Actions

Work Header

Captured, not negotiated

Summary:

Clarke, newly landed with the 100, sneaks away from camp in search of medicinal herbs to treat her injured people. Her healer’s instinct overrides caution, but she’s caught by a Grounder patrol and dragged to their Commander’s forward camp. Clarke comes to understand on her own that Lexa has no intention of letting her go.

Or

I really wanted to write an A/B/O verse in the setting of the show and got carried away with it.

Chapter Text

Clarke told herself it was only about the herbs.

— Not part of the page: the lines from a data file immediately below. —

-- ==== Sys2Proof/Decode.lean ====
section
/-!
DEFINITION. Decoding a command word and encoding a command (spec/30_encoding.md R70 to R81, R85).

The decoder is R85's procedure over R77's table: look the opcode byte up, check `w and mask = match`, extract the
fields.  The encoder places the same fields with the patterns of R71 to R76.
-/

namespace Sys2Proof

/-! ## Bit slices -/

/-- `v[hi:lo]` of R8, an unsigned number. -/
def slice (v : Word) (hi lo : Nat) : Nat := v.toNat / 2 ^ lo % 2 ^ (hi - lo + 1)

/-- The register number in the four bits from `lo` upward (R70). -/
def regField (v : Word) (lo : Nat) : Reg := Fin.ofNat 16 (v.toNat / 2 ^ lo)

/-- `sext` of the 8-bit field `off8` (R76). -/
def sext8 (v : Nat) : Int := if v < 128 then (v : Int) else (v : Int) - 256

/-- The 8-bit two's-complement field that holds `off` (R76). -/
def off8 (off : Int) : Nat := (off % 256).toNat

/-- The ECC level of an ordinal 0..3 (R75, R154). -/
def EccLevel.ofOrd (n : Nat) : EccLevel :=
  match n with
  | 0 => .L
  | 1 => .M
  | 2 => .Q
  | _ => .H

/-- The ordinal of an ECC level: L = 0, M = 1, Q = 2, H = 3 (R154). -/
def EccLevel.ord : EccLevel → Nat
  | .L => 0
  | .M => 1
  | .Q => 2
  | .H => 3

/-- The level in `imm12[7:6]` (R75). -/
def eclField (v : Word) : EccLevel := EccLevel.ofOrd (slice v 7 6)

/-! ## The opcode map (R77) -/

/-- One row of R77's table. -/
structure OpRow where
  /-- the mnemonic -/
  mnemonic : String
  /-- the opcode, `w[31:24]` -/
  op : Nat
  /-- the value the word must have under `mask` (R77's column `match`) -/
  pattern : Word
  /-- the bits that are fixed for this row -/
  mask : Word
  /-- the command, its operands taken from the word by the row's format (R71 to R76) -/
  operands : Word → Instr

/-- The assigned opcodes (R77). -/
def opTable : List OpRow :=
  [ ⟨"GFINIT", 0x10, 0x10000000#32, 0xFFFFFFFF#32, fun _ => .gfinit⟩,
    ⟨"GFADD", 0x11, 0x11000000#32, 0xFF000FFF#32, fun w => .gfadd (regField w 20) (regField w 16) (regField w 12)⟩,
    ⟨"GFMUL", 0x12, 0x12000000#32, 0xFF000FFF#32, fun w => .gfmul (regField w 20) (regField w 16) (regField w 12)⟩,
    ⟨"GFDIV", 0x13, 0x13000000#32, 0xFF000FFF#32, fun w => .gfdiv (regField w 20) (regField w 16) (regField w 12)⟩,
    ⟨"GFINV", 0x14, 0x14000000#32, 0xFF00FFFF#32, fun w => .gfinv (regField w 20) (regField w 16)⟩,
    ⟨"GFPOW", 0x15, 0x15000000#32, 0xFF000FFF#32, fun w => .gfpow (regField w 20) (regField w 16) (regField w 12)⟩,
    ⟨"GFEXP", 0x16, 0x16000000#32, 0xFF00FFFF#32, fun w => .gfexp (regField w 20) (regField w 16)⟩,
    ⟨"GFLOG", 0x17, 0x17000000#32, 0xFF00FFFF#32, fun w => .gflog (regField w 20) (regField w 16)⟩,
    ⟨"RSENC", 0x20, 0x20000000#32, 0xFFF00000#32, fun w => .rsenc (regField w 16) (slice w 15 8) (slice w 7 0)⟩,
    ⟨"RSDEC", 0x21, 0x21000000#32, 0xFF000000#32,
      fun w => .rsdec (regField w 20) (regField w 16) (slice w 15 8) (slice w 7 0)⟩,
    ⟨"BCHFMT", 0x30, 0x30000000#32, 0xFF000FFF#32, fun w => .bchfmt (regField w 20) (regField w 16) (regField w 12)⟩,
    ⟨"BCHVER", 0x31, 0x31000000#32, 0xFF00FFFF#32, fun w => .bchver (regField w 20) (regField w 16)⟩,
    ⟨"BLKINFO", 0x40, 0x40000000#32, 0xFF0FFF00#32, fun w => .blkinfo (regField w 20) (slice w 5 0) (eclField w)⟩,
    ⟨"DEINTL", 0x41, 0x41000000#32, 0xFF000F00#32,
      fun w => .deintl (regField w 20) (regField w 16) (regField w 12) (slice w 5 0) (eclField w)⟩,
    ⟨"INTL", 0x42, 0x42000000#32, 0xFF000F00#32,
      fun w => .intl (regField w 20) (regField w 16) (regField w 12) (slice w 5 0) (eclField w)⟩,
    ⟨"THRESH", 0x50, 0x50000000#32, 0xFFF00E00#32,
      fun w => .thresh (regField w 16) (regField w 12) (sext8 (slice w 7 0)) (slice w 8 8 == 1)⟩ ]

/-- Why a word is no command. -/
inductive DecodeError where
  /-- the opcode byte is not one of the 16 of R77 (R79) -/
  | unassignedOpcode
  /-- the opcode is assigned and a must-be-zero field is not zero (R78) -/
  | nonZeroMustBeZeroField
deriving DecidableEq, Repr

/-- R85: the command a word selects, total on all `2^32` words.  Decoding reads no state. -/
def decode (w : Word) : Except DecodeError Instr :=
  match opTable.find? (fun r => r.op == slice w 31 24) with
  | none => .error .unassignedOpcode
  | some r => if w &&& r.mask = r.pattern then .ok (r.operands w) else .error .nonZeroMustBeZeroField

/-! ## The encoder (R71 to R76) -/

/-- The word with opcode `op`, `f1`, `ra`, `rb` and `imm12` in the places of R70 (formats Z, R3, R2, V and T). -/
def fields (op f1 ra rb imm12 : Nat) : Word :=
  BitVec.ofNat 32 (op * 2 ^ 24 + f1 * 2 ^ 20 + ra * 2 ^ 16 + rb * 2 ^ 12 + imm12)

/-- Format M (R74): `n` in 15:8 and `k` in 7:0 instead of `rb` and `imm12`. -/
def fieldsM (op f1 ra n k : Nat) : Word :=
  BitVec.ofNat 32 (op * 2 ^ 24 + f1 * 2 ^ 20 + ra * 2 ^ 16 + n % 256 * 2 ^ 8 + k % 256)

/-- `imm12` of format V (R75): `0000 ee vvvvvv`. -/
def immV (ver : Nat) (lvl : EccLevel) : Nat := lvl.ord * 2 ^ 6 + ver % 64

/-- `imm12` of format T (R76): `000 i ffffffff`. -/
def immT (off : Int) (inv : Bool) : Nat := inv.toNat * 2 ^ 8 + off8 off

/-- The command word of a command.  An immediate that does not fit its field (not `Instr.wf`) is cut to the
field (DESIGN CHOICE, log entry 11; the decoder gives none). -/
def encode : Instr → Word
  | .gfinit => fields 0x10 0 0 0 0
  | .gfadd rd ra rb => fields 0x11 rd ra rb 0
  | .gfmul rd ra rb => fields 0x12 rd ra rb 0
  | .gfdiv rd ra rb => fields 0x13 rd ra rb 0
  | .gfinv rd ra => fields 0x14 rd ra 0 0
  | .gfpow rd ra rb => fields 0x15 rd ra rb 0
  | .gfexp rd ra => fields 0x16 rd ra 0 0
  | .gflog rd ra => fields 0x17 rd ra 0 0
  | .rsenc ra n k => fieldsM 0x20 0 ra n k
  | .rsdec rd ra n k => fieldsM 0x21 rd ra n k
  | .bchfmt rd ra rb => fields 0x30 rd ra rb 0
  | .bchver rd ra => fields 0x31 rd ra 0 0
  | .blkinfo rd ver lvl => fields 0x40 rd 0 0 (immV ver lvl)
  | .deintl rl ra rb ver lvl => fields 0x41 rl ra rb (immV ver lvl)
  | .intl rl ra rb ver lvl => fields 0x42 rl ra rb (immV ver lvl)
  | .thresh ra rb off inv => fields 0x50 0 ra rb (immT off inv)

/-! ## The host's question -/

/-- The command the decoder reads from a table word of `nbits` bits; every bit above `nbits` is 0.  A command word is
one 32-bit value, never bytes (R52, R70), so nothing is laid out in memory. -/
def decodeTableWord (nbits w : Nat) : Option Instr := (decode (BitVec.ofNat 32 (w % 2 ^ nbits))).toOption

end Sys2Proof
end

Jasper’s fever had climbed dangerously overnight. His breathing rasped in fits, and even when he managed to stir awake, his eyes were glassy with pain. They were running out of clean cloth, out of anything sterile. The Ark’s pathetic medkit had been emptied long ago, its last pills dissolved on someone else’s tongue. The others whispered about rationing, about what they could spare for him, about whether it was even worth the effort.

But Clarke had seen flashes of green beyond the treeline. Broad leaves with purple veins. She thought she remembered them from an old textbook, an image pulled from long hours in her mother’s clinic. If she was right, they had fever-reducing properties. If she was wrong… well, Jasper didn’t have much to lose.

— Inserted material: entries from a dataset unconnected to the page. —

/-! ## The host's transactions (R218 to R221, R233 to R236) -/

section
variable {s : State} {a : Nat}

theorem issue_of_decode {w : Word} {i : Instr} (hr : s.run = .ready) (hd : decode w = .ok i) :
    s.issue w = exec i s := by
  rw [State.issue, if_pos hr, hd]

theorem issue_of_not_ready (hr : s.run ≠ .ready) (w : Word) : s.issue w = .next s := if_neg hr

theorem hostRegWrite_of_fatal (hr : s.run = .fatal) (i : Reg) (v : Nat) : s.hostRegWrite i v = s := if_pos hr

theorem hostRegWrite_of_not_fatal (hr : s.run ≠ .fatal) (i : Reg) (v : Nat) :
    s.hostRegWrite i v = s.setReg i (BitVec.ofNat 32 v) := if_neg hr

theorem hostOutOfBounds_of_fatal (hr : s.run = .fatal) (a : Nat) : s.hostOutOfBounds a = s := if_pos hr

theorem hostOutOfBounds_of_not_fatal (hr : s.run ≠ .fatal) (a : Nat) :
    s.hostOutOfBounds a = s.takeError .indexOutOfBounds 0 (BitVec.ofNat 32 a) := if_neg hr

theorem hostMemRead_inside (ha : a < s.memBytes) : s.hostMemRead a = { s with reply := .byte (s.byteAt a) } :=
  if_pos ha

theorem hostMemRead_outside (ha : s.memBytes ≤ a) :
    s.hostMemRead a = { s.hostOutOfBounds a with reply := .byte 0 } := if_neg ha.not_gt

theorem hostMemRead_of_fatal (hr : s.run = .fatal) (a : Nat) :
    s.hostMemRead a = { s with reply := .byte (if a < s.memBytes then s.byteAt a else 0) } := by
  split
  next ha => exact hostMemRead_inside ha
  next ha => rw [hostMemRead_outside (Nat.le_of_not_lt ha), hostOutOfBounds_of_fatal hr]

theorem hostMemWrite_inside (ha : a < s.memBytes) (hr : s.run ≠ .fatal) (v : Nat) :
    s.hostMemWrite a v = s.setBytes a [BitVec.ofNat 8 v] := by
  rw [State.hostMemWrite, if_pos ha, if_neg hr]

theorem hostMemWrite_outside (ha : s.memBytes ≤ a) (v : Nat) : s.hostMemWrite a v = s.hostOutOfBounds a :=
  if_neg ha.not_gt

theorem hostMemWrite_of_fatal (hr : s.run = .fatal) (a v : Nat) : s.hostMemWrite a v = s := by
  rw [State.hostMemWrite, if_pos hr, hostOutOfBounds_of_fatal hr, ite_self]

theorem hostCsrWrite_of_fatal (hr : s.run = .fatal) (a v : Nat) : s.hostCsrWrite a v = s := if_pos hr

/-- A host write to `ERR` acknowledges in `FAILED` and does nothing in `READY` and `FATAL` (R219, R221). -/
theorem hostCsrWrite_err (s : State) (v : Nat) :
    s.hostCsrWrite 1 v = if s.run = .failed then s.acknowledge else s := by
  by_cases hr : s.run = .fatal
  · rw [hostCsrWrite_of_fatal hr, if_neg (by simp [hr])]
  · exact if_neg hr

end

/-- A byte of memory after one byte is written. -/
theorem byteAt_setBytes_singleton (s : State) (a : Nat) (v : Byte) (b : Nat) :
    (s.setBytes a [v]).byteAt b = if b = a then v else s.byteAt b := by
  rw [byteAt_setBytes]
  by_cases h : b = a
  · subst h
    simp
  · rw [if_neg h, dif_neg]
    simp only [List.length_singleton]
    omega

/-! ## `READY`, `FAILED` and `FATAL` -/

/-- Settles O6: `s.taken rest` is in `READY`, where the decoded word is executed. -/
theorem stepRunsTheIssuedCommand : Obligations.StepRunsTheIssuedCommand := by
  unfold Obligations.StepRunsTheIssuedCommand
  intro s w rest i hp hr hd
  calc step s = (s.taken rest).issue w := step_transact hp
    _ = exec i (s.taken rest) := issue_of_decode hr hd

/-- Settles O9: `step_idle`, the rule of a step with an empty port. -/
theorem idleBlockKeepsAllState : Obligations.IdleBlockKeepsAllState := by
  unfold Obligations.IdleBlockKeepsAllState
  exact fun _ hp => step_idle hp

theorem step_issue_of_not_ready {s : State} {w : Word} {rest : List HostTx} (hp : s.port = .issue w :: rest)
    (hr : s.run ≠ .ready) : step s = .next (s.taken rest) :=
  (step_transact hp).trans (issue_of_not_ready (s := s.taken rest) hr w)

theorem run_succ_of_step {M : Host.Core} {s t : M.State} (h : M.step s = .next t) (k : Nat) :
    M.run (k + 1) s = M.run k t := by
  rw [Host.Core.run, h]

/-- Words at the head of the port are dropped one after another (R218). -/
theorem run_drops_issued {s : State} (hr : s.run ≠ .ready) (ws : List Word) (rest : List HostTx) :
    core.run ws.length (s.taken (ws.map .issue ++ rest)) = .next (s.taken rest) := by
  induction ws with
  | nil => rfl
  | cons w ws ih =>
    have hdrop : core.step (s.taken ((w :: ws).map .issue ++ rest)) = .next (s.taken (ws.map .issue ++ rest)) :=
      step_issue_of_not_ready (s := s.taken _) rfl hr
    exact (run_succ_of_step hdrop _).trans ih

/-- Settles O8: the first word is dropped from `s` itself, the others by induction; a batch is not empty, so the reply
is cleared. -/
theorem issuedWordsAreDroppedUnlessReady : Obligations.IssuedWordsAreDroppedUnlessReady := by
  unfold Obligations.IssuedWordsAreDroppedUnlessReady
  intro s ws rest hr hne hp
  cases ws with
  | nil => exact absurd rfl hne
  | cons w ws =>
    have hdrop : core.step s = .next (s.taken (ws.map .issue ++ rest)) := step_issue_of_not_ready hp hr
    exact (run_succ_of_step hdrop _).trans (run_drops_issued hr ws rest)

/-- Settles O11: the write to `ERR` acknowledges exactly in `FAILED`. -/
theorem acknowledgeReturnsToReady : Obligations.AcknowledgeReturnsToReady := by
  unfold Obligations.AcknowledgeReturnsToReady
  intro s v rest hp
  have hstep : step s = .next (if s.run = .failed then (s.taken rest).acknowledge else s.taken rest) :=
    (step_transact hp).trans (congrArg _ (hostCsrWrite_err (s.taken rest) v))
  refine ⟨fun hr => ?_, fun hr => ?_⟩
  · rw [hstep, if_pos hr]
    rfl
  · rw [hstep, if_neg hr]

/-- Settles O12: each of the eight transactions by its rule for `FATAL`. -/
theorem fatalStateIsLeftOnlyByReset : Obligations.FatalStateIsLeftOnlyByReset := by
  unfold Obligations.FatalStateIsLeftOnlyByReset
  intro s tx rest hr hp
  have hstep := step_transact hp
  have hfatal : (s.taken rest).run = .fatal := hr
  cases tx with
  | reset => exact ⟨_, hstep, rfl⟩
  | issue w => exact step_issue_of_not_ready hp (by simp [hr])
  | regRead i => exact hstep
  | regWrite i v => exact hstep.trans (congrArg _ (hostRegWrite_of_fatal hfatal i v))
  | memRead a => exact hstep.trans (congrArg _ (hostMemRead_of_fatal hfatal a))
  | memWrite a v => exact hstep.trans (congrArg _ (hostMemWrite_of_fatal hfatal a v))
  | csrRead a => exact hstep
  | csrWrite a v => exact hstep.trans (congrArg _ (hostCsrWrite_of_fatal hfatal a v))

/-! ## Registers and memory through the port -/

/-- Settles O15: a read answers the register, a write outside `FATAL` is `setReg`. -/
theorem registerTransactionsReadAndWrite : Obligations.RegisterTransactionsReadAndWrite := by
  unfold Obligations.RegisterTransactionsReadAndWrite
  intro s i v rest
  refine ⟨fun hp => step_transact hp, fun hp hr => ⟨(s.taken rest).setReg i (BitVec.ofNat 32 v), ?_, rfl, fun j => ?_⟩⟩
  · exact (step_transact hp).trans (congrArg _ (hostRegWrite_of_not_fatal (s := s.taken rest) hr i v))
  · exact reg_setReg (s.taken rest) i j _

/-- Settles O16: inside `MEM` the byte, outside it the shared rule for a host access out of bounds. -/
theorem memoryTransactionsReadAndWrite : Obligations.MemoryTransactionsReadAndWrite := by
  unfold Obligations.MemoryTransactionsReadAndWrite
  intro s a v rest
  have hread (hp : s.port = .memRead a :: rest) : step s = .next ((s.taken rest).hostMemRead a) := step_transact hp
  have hwrite (hp : s.port = .memWrite a v :: rest) : step s = .next ((s.taken rest).hostMemWrite a v) :=
    step_transact hp
  refine ⟨fun hp ha => ?readInside, fun hp ha hr => ?writeInside, fun hp hr => ?writeFatal,
    fun hp ha hr => ?readOutside, fun hp ha hr => ?writeOutside, fun hp ha hr => ?readOutsideFatal⟩
  case readInside =>
    rw [hread hp, hostMemRead_inside (s := s.taken rest) ha]
    rfl
  case writeInside =>
    refine ⟨(s.taken rest).setBytes a [BitVec.ofNat 8 v], ?_, rfl, byteAt_setBytes_singleton (s.taken rest) a _⟩
    rw [hwrite hp, hostMemWrite_inside (s := s.taken rest) ha hr]
  case writeFatal => rw [hwrite hp, hostMemWrite_of_fatal (s := s.taken rest) hr]
  case readOutside =>
    rw [hread hp, hostMemRead_outside (s := s.taken rest) ha, hostOutOfBounds_of_not_fatal (s := s.taken rest) hr]
    rfl
  case writeOutside =>
    rw [hwrite hp, hostMemWrite_outside (s := s.taken rest) ha, hostOutOfBounds_of_not_fatal (s := s.taken rest) hr]
    rfl
  case readOutsideFatal =>
    rw [hread hp, hostMemRead_outside (s := s.taken rest) ha, hostOutOfBounds_of_fatal (s := s.taken rest) hr]

/-! ## Commands are all-or-nothing (R216) -/

/-- Settles O26: every outcome of a command but the error entry writes only registers, memory and tables. -/
theorem commandsAreAllOrNothing : Obligations.CommandsAreAllOrNothing := by
  unfold Obligations.CommandsAreAllOrNothing
  intro i s t _ h
  cases exec_outcome h with
  | idle | tables | register | bytes | cells | cellsRegister => exact .inl rfl
  | error hk aux haux => exact .inr ⟨_, aux, hk, haux, target_ne_ready _, rfl⟩

end Sys2Proof.Proofs

/-!
PROOFS. Reset and hazards (spec/70_reset_and_hazards.md): that every step answers a next state, and what `Reset` leaves.
-/

namespace Sys2Proof.Proofs

open Sys2Proof Sys2Proof.Machine

/-! ## Every hazard has a defined outcome (R255, R257) -/

/-- An issued word ends in a next state: its command runs (`exec_answers`), it is no command, or it is dropped. -/
theorem issue_answers (s : State) (w : Word) : ∃ t, s.issue w = .next t := by
  unfold State.issue
  split
  next =>
    split
    next i hd =>
      obtain ⟨t, ht, -⟩ := exec_answers i s
      exact ⟨t, ht⟩
    next => exact ⟨_, rfl⟩
  next => exact ⟨_, rfl⟩

/-- Only `Issue` runs a command; each of the other seven transactions answers the state its rule gives. -/
theorem transact_answers (s : State) (tx : HostTx) : ∃ t, s.transact tx = .next t := by
  cases tx with
  | issue w => exact issue_answers s w
  | reset | regRead | regWrite | memRead | memWrite | csrRead | csrWrite => exact ⟨_, rfl⟩

/-- Settles O10: the idle step, and the first pending transaction. -/
theorem everyStepAnswersANextState : Obligations.EveryStepAnswersANextState := by
  unfold Obligations.EveryStepAnswersANextState
  intro s
  cases hp : s.port with
  | nil => exact ⟨s, step_idle hp⟩
  | cons tx rest =>
    rw [step_transact hp]
    exact transact_answers (s.taken rest) tx

/-! ## What `Reset` leaves (R251, R252) -/

/-- While `TBLRDY = 0` every command that reads the tables takes `TablesNotReady` before any other check (R105). -/
theorem exec_of_needsTables {i : Instr} {s : State} (hi : needsTables i = true) (hrdy : s.tblRdy = false) :
    exec i s = .next (s.takeError .tablesNotReady (encode i) 0) := by
  cases i with
  | gfmul | gfdiv | gfinv | gfpow | gfexp | gflog | rsenc | rsdec => exact unready_check hrdy _ _
  | gfinit | gfadd | bchfmt | bchver | blkinfo | deintl | intl | thresh => simp [needsTables, raises] at hi

@[simp] theorem reg_resetTx (s : State) (i : Reg) : s.resetTx.reg i = 0 :=
  (reg_congr (resetTx_regs s) i).trans (reg_reset i)

/-- The fields of `THRCFG` after reset: tiles of 8 by 8, windows of 5 by 5 tiles, the mean (R251). -/
theorem resetTx_threshold (s : State) :
    s.resetTx.tlog = 3 ∧ s.resetTx.wrad = 2 ∧ s.resetTx.median = false := by
  simp [State.tlog, State.wrad, State.median, State.reset, slice]

/-- `STATUS` reads 0 after reset: `READY`, and no tables (R35, R251). -/
theorem resetTx_status (s : State) : s.resetTx.status = 0 := rfl

/-- Settles O13: the reset values stand in `State.reset`, memory and parameters are those of `s`, and `TBLRDY = 0` lets
no command read the tables. -/
theorem resetTransactionRestoresResetValues : Obligations.ResetTransactionRestoresResetValues := by
  unfold Obligations.ResetTransactionRestoresResetValues
  intro s rest hp
  obtain ⟨htlog, hwrad, hmedian⟩ := resetTx_threshold (s.taken rest)
  exact ⟨(s.taken rest).resetTx, step_transact hp, reg_resetTx _, rfl, rfl, rfl, rfl, rfl, rfl, rfl, rfl, rfl, rfl,
    htlog, hwrad, hmedian, resetTx_status _, fun _ => rfl, rfl, rfl, rfl, fun _ hi => exec_of_needsTables hi rfl⟩

end Sys2Proof.Proofs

That was the rational reason. The reason she could admit out loud.

The other part — the part that gnawed at her every time she tried to rest — was harder to name. A clawing, aching pull in her chest that refused to let her sit idle while her people suffered. She was an Omega; her instincts throbbed with the need to protect, to heal, to provide. Bellamy might lecture her about risks. Octavia might warn her about Grounders in the woods. None of it mattered. She couldn’t breathe in camp, not while doing nothing.

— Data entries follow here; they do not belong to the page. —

-- ==== Sys2Proof/Laws/Multiplexer.lean ====
section
/-! SUPPORT. The transforms a mode selects, and the ending of each command where all its checks pass. -/

namespace Sys2Proof.Machine

variable {s : State}

/-! ## The transforms -/

/-- Every recognised tag selects a mode (R28). -/
theorem exists_mode {tag : Byte} (h : tag.toNat ≤ 4) : ∃ m, modeOf tag = some m := by
  cases hm : modeOf tag with
  | none => have := modeOf_eq_none.mp hm; omega
  | some m => exact ⟨m, rfl⟩

/-- A transform of whole strides gives as many bytes as it takes, encrypt direction (R110, law M1 of R10). -/
theorem encTransform_length (m : Mode) (d : List Byte) (hk : KeyLen s.keylen.toNat) (hd : d.length % 16 = 0) :
    (encTransform s m d).length = d.length := by
  cases m with
  | ecb => exact ecb_length _ _ hd
  | modex m => exact Config.modex.enc_length m _ _ d (by rw [keyBytes_length]; exact hk) hd

/-- The same, decrypt direction. -/
theorem decTransform_length (m : Mode) (d : List Byte) (hk : KeyLen s.keylen.toNat) (hd : d.length % 16 = 0) :
    (decTransform s m d).length = d.length := by
  cases m with
  | ecb => exact ecb_length _ _ hd
  | modex m => exact Config.modex.dec_length m _ _ d (by rw [keyBytes_length]; exact hk) hd

/-- The decrypt direction undoes the encrypt direction on whole strides (law P2 of R9, law M3 of R10). -/
theorem decTransform_encTransform (m : Mode) (d : List Byte) (hk : KeyLen s.keylen.toNat) (hd : d.length % 16 = 0) :
    decTransform s m (encTransform s m d) = d := by
  have hk' : KeyLen s.keyBytes.length := by rw [keyBytes_length]; exact hk
  cases m with
  | ecb => exact ecb_ecb _ _ (fun b => Config.prim.dec_enc _ b hk') d hd
  | modex m => exact Config.modex.dec_enc m _ _ d hk' hd

/-- A transform reads no register but the key and the IV, encrypt direction. -/
theorem encTransform_congr {t : State} (m : Mode) (h1 : s.keylen = t.keylen) (h2 : s.key = t.key) (h3 : s.iv = t.iv) :
    encTransform s m = encTransform t m := by
  cases m <;> simp only [encTransform, State.keyBytes, State.ivBlock, h1, h2, h3]

/-- The same, decrypt direction. -/
theorem decTransform_congr {t : State} (m : Mode) (h1 : s.keylen = t.keylen) (h2 : s.key = t.key) (h3 : s.iv = t.iv) :
    decTransform s m = decTransform t m := by
  cases m <;> simp only [decTransform, State.keyBytes, State.ivBlock, h1, h2, h3]

/-! ## Where every check passes -/

theorem padEnding_done (h1 : s.sourceFits) (h2 : s.destFits) (h3 : s.overlapOK) (h4 : s.schemeOk)
    (h5 : s.len.toNat + padCount s.len.toNat ≤ s.dcap.toNat) :
    padEnding s = .done (s.len.toNat + padCount s.len.toNat)
      (some ⟨s.dst.toNat, s.len.toNat + padCount s.len.toNat, padBytes (s.mem.read s.src.toNat s.len.toNat)⟩) := by
  rw [padEnding_eq, if_neg (not_not.mpr h1), if_neg (not_not.mpr h2), if_neg (not_not.mpr h3),
    if_neg (not_not.mpr h4), if_neg (not_not.mpr h5)]

theorem adapter_done (f : List Byte → List Byte) (h1 : s.sourceFits) (h2 : s.destFits) (h3 : s.overlapOK)
    (h4 : KeyLen s.keylen.toNat) (h5 : s.len.toNat % 16 = 0) (h6 : s.len.toNat ≤ s.dcap.toNat) :
    checked (adapterChecks s) (transformEnding f s) =
      .done s.len.toNat (some ⟨s.dst.toNat, s.len.toNat, f (s.mem.read s.src.toNat s.len.toNat)⟩) := by
  rw [adapter_eq, if_neg (not_not.mpr h1), if_neg (not_not.mpr h2), if_neg (not_not.mpr h3),
    if_neg (not_not.mpr h4), if_neg (not_not.mpr h5), if_neg (not_not.mpr h6)]

theorem dispatch_done (f : State → Mode → List Byte → List Byte) {m : Mode} (h1 : s.sourceFits) (h2 : s.destFits)
    (h3 : s.overlapOK) (h4 : KeyLen s.keylen.toNat) (h5 : s.len.toNat % 16 = 0) (hm : modeOf s.cfg.mode = some m)
    (h6 : s.len.toNat ≤ s.dcap.toNat) :
    dispatchEnding f s =
      .done s.len.toNat (some ⟨s.dst.toNat, s.len.toNat, f s m (s.mem.read s.src.toNat s.len.toNat)⟩) := by
  rw [dispatch_eq, if_neg (not_not.mpr h1), if_neg (not_not.mpr h2), if_neg (not_not.mpr h3),
    if_neg (not_not.mpr h4), if_neg (not_not.mpr h5), hm]
  simp only
  rw [if_neg (not_not.mpr h6)]

/-- A command whose ending is `Done` runs to what `Done` leaves. -/
theorem exec_done {i : Instr} {r : Nat} {st : Option Store} (hf : s.status.fatal = false)
    (h : endingOf i s = .done r st) : exec i s = .next (s.done r st) := by rw [exec_run i hf, h]; rfl

/-! ## What an ending by `Done` says of the checks -/

theorem padEnding_inv {r : Nat} {st : Option Store} (h : padEnding s = .done r st) :
    s.sourceFits ∧ s.destFits ∧ s.overlapOK ∧ s.schemeOk ∧ s.len.toNat + padCount s.len.toNat ≤ s.dcap.toNat := by
  rw [padEnding_eq] at h
  repeat' split at h
  all_goals first | cases h; done | skip
  refine ⟨?_, ?_, ?_, ?_, ?_⟩ <;> exact not_not.mp (by assumption)

theorem adapter_inv {f : List Byte → List Byte} {r : Nat} {st : Option Store}
    (h : checked (adapterChecks s) (transformEnding f s) = .done r st) :
    s.sourceFits ∧ s.destFits ∧ s.overlapOK ∧ KeyLen s.keylen.toNat ∧ s.len.toNat % 16 = 0 ∧
      s.len.toNat ≤ s.dcap.toNat := by
  rw [adapter_eq] at h
  repeat' split at h
  all_goals first | cases h; done | skip
  refine ⟨?_, ?_, ?_, ?_, ?_, ?_⟩ <;> exact not_not.mp (by assumption)

theorem dispatch_inv {f : State → Mode → List Byte → List Byte} {r : Nat} {st : Option Store}
    (h : dispatchEnding f s = .done r st) :
    s.sourceFits ∧ s.destFits ∧ s.overlapOK ∧ KeyLen s.keylen.toNat ∧ s.len.toNat % 16 = 0 ∧
      (∃ m, modeOf s.cfg.mode = some m) ∧ s.len.toNat ≤ s.dcap.toNat := by
  rw [dispatch_eq] at h
  repeat' split at h
  all_goals first | cases h; done | skip
  refine ⟨?_, ?_, ?_, ?_, ?_, ⟨_, by assumption⟩, ?_⟩ <;> exact not_not.mp (by assumption)

end Sys2Proof.Machine
end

So she slipped out at dawn, moving light-footed through the underbrush, her pack bouncing against her hip with each hurried step. Alone, she could move faster. Alone, no one could stop her.

The forest was damp with morning dew, light filtering pale and fractured through the branches. Clarke crouched by a patch of ferns, fingers brushing over stems, muttering dosages to herself like a prayer. “Half a handful, maybe steeped… no, boil, then strain…” She wished her mother were here. She wished she were more certain.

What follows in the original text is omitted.